▶ [AIM OF THE TASK] Search the entries for the word "ranges". Copy every line that holds it.

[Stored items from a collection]
= = = =

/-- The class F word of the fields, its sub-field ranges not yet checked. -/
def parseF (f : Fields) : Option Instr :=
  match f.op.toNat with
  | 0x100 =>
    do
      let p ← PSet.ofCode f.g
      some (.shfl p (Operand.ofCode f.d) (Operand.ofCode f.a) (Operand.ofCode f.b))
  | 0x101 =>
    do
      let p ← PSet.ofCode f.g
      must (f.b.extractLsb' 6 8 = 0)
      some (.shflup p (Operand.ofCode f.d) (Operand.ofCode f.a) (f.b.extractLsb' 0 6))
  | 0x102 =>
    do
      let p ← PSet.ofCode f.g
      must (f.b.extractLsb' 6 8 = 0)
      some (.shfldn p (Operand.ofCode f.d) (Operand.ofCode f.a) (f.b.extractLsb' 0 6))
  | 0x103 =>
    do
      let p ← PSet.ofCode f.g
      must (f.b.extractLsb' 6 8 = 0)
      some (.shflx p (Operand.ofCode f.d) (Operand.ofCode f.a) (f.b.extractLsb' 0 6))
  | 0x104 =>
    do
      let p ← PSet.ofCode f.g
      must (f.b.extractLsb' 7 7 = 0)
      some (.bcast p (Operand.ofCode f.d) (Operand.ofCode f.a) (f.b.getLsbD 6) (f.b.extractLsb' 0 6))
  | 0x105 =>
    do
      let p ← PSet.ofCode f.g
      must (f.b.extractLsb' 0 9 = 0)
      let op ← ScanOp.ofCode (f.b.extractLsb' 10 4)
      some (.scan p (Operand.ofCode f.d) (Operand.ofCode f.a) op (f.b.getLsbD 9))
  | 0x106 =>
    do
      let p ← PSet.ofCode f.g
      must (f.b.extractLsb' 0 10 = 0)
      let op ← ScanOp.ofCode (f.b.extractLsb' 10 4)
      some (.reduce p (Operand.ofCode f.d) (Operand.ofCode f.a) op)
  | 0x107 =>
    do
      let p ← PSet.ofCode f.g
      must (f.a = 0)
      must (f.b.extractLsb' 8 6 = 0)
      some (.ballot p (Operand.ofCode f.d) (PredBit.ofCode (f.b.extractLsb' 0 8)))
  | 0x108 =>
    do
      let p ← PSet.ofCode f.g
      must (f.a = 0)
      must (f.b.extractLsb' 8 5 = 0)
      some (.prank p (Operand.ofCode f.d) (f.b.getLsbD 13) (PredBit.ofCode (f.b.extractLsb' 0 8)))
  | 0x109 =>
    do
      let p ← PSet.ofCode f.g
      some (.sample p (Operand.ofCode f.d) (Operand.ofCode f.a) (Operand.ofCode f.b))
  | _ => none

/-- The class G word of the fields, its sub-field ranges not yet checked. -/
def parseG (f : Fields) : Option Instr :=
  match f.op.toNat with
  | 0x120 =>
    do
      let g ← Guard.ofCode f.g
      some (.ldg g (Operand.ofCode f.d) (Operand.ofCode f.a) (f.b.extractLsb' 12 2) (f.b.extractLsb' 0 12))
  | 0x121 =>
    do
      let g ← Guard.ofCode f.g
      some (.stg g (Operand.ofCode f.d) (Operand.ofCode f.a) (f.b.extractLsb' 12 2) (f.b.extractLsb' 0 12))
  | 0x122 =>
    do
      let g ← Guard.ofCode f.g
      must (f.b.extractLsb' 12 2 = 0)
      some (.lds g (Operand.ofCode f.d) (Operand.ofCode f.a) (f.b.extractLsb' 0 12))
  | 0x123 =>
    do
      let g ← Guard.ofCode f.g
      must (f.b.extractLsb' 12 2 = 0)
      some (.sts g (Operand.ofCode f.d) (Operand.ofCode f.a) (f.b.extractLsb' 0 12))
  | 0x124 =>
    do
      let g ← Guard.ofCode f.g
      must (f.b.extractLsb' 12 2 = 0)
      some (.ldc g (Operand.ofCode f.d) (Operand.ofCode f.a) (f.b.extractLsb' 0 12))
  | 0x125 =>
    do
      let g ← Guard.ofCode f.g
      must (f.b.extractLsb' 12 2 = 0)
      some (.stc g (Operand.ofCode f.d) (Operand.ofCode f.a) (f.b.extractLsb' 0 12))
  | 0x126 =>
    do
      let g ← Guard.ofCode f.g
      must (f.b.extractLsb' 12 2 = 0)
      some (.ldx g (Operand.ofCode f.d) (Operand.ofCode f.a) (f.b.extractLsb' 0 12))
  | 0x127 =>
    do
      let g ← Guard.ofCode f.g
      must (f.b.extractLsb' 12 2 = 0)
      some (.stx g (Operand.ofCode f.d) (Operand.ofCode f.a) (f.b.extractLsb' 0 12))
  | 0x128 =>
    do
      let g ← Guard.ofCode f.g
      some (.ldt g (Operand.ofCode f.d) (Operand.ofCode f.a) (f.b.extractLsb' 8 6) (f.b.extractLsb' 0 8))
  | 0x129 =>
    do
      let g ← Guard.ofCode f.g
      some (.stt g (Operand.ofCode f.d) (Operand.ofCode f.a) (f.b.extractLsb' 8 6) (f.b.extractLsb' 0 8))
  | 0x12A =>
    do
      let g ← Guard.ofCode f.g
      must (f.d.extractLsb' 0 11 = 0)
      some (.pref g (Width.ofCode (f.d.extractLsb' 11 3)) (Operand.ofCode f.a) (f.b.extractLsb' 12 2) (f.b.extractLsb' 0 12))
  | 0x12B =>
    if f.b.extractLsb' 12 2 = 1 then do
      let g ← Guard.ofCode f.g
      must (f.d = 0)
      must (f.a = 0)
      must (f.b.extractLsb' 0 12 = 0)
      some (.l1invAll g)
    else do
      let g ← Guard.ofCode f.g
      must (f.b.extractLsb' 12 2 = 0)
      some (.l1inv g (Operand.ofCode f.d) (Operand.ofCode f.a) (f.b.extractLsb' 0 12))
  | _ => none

= = = =

▶ [SOLUTION]
/-- The class F word of the fields, its sub-field ranges not yet checked. -/
/-- The class G word of the fields, its sub-field ranges not yet checked. -/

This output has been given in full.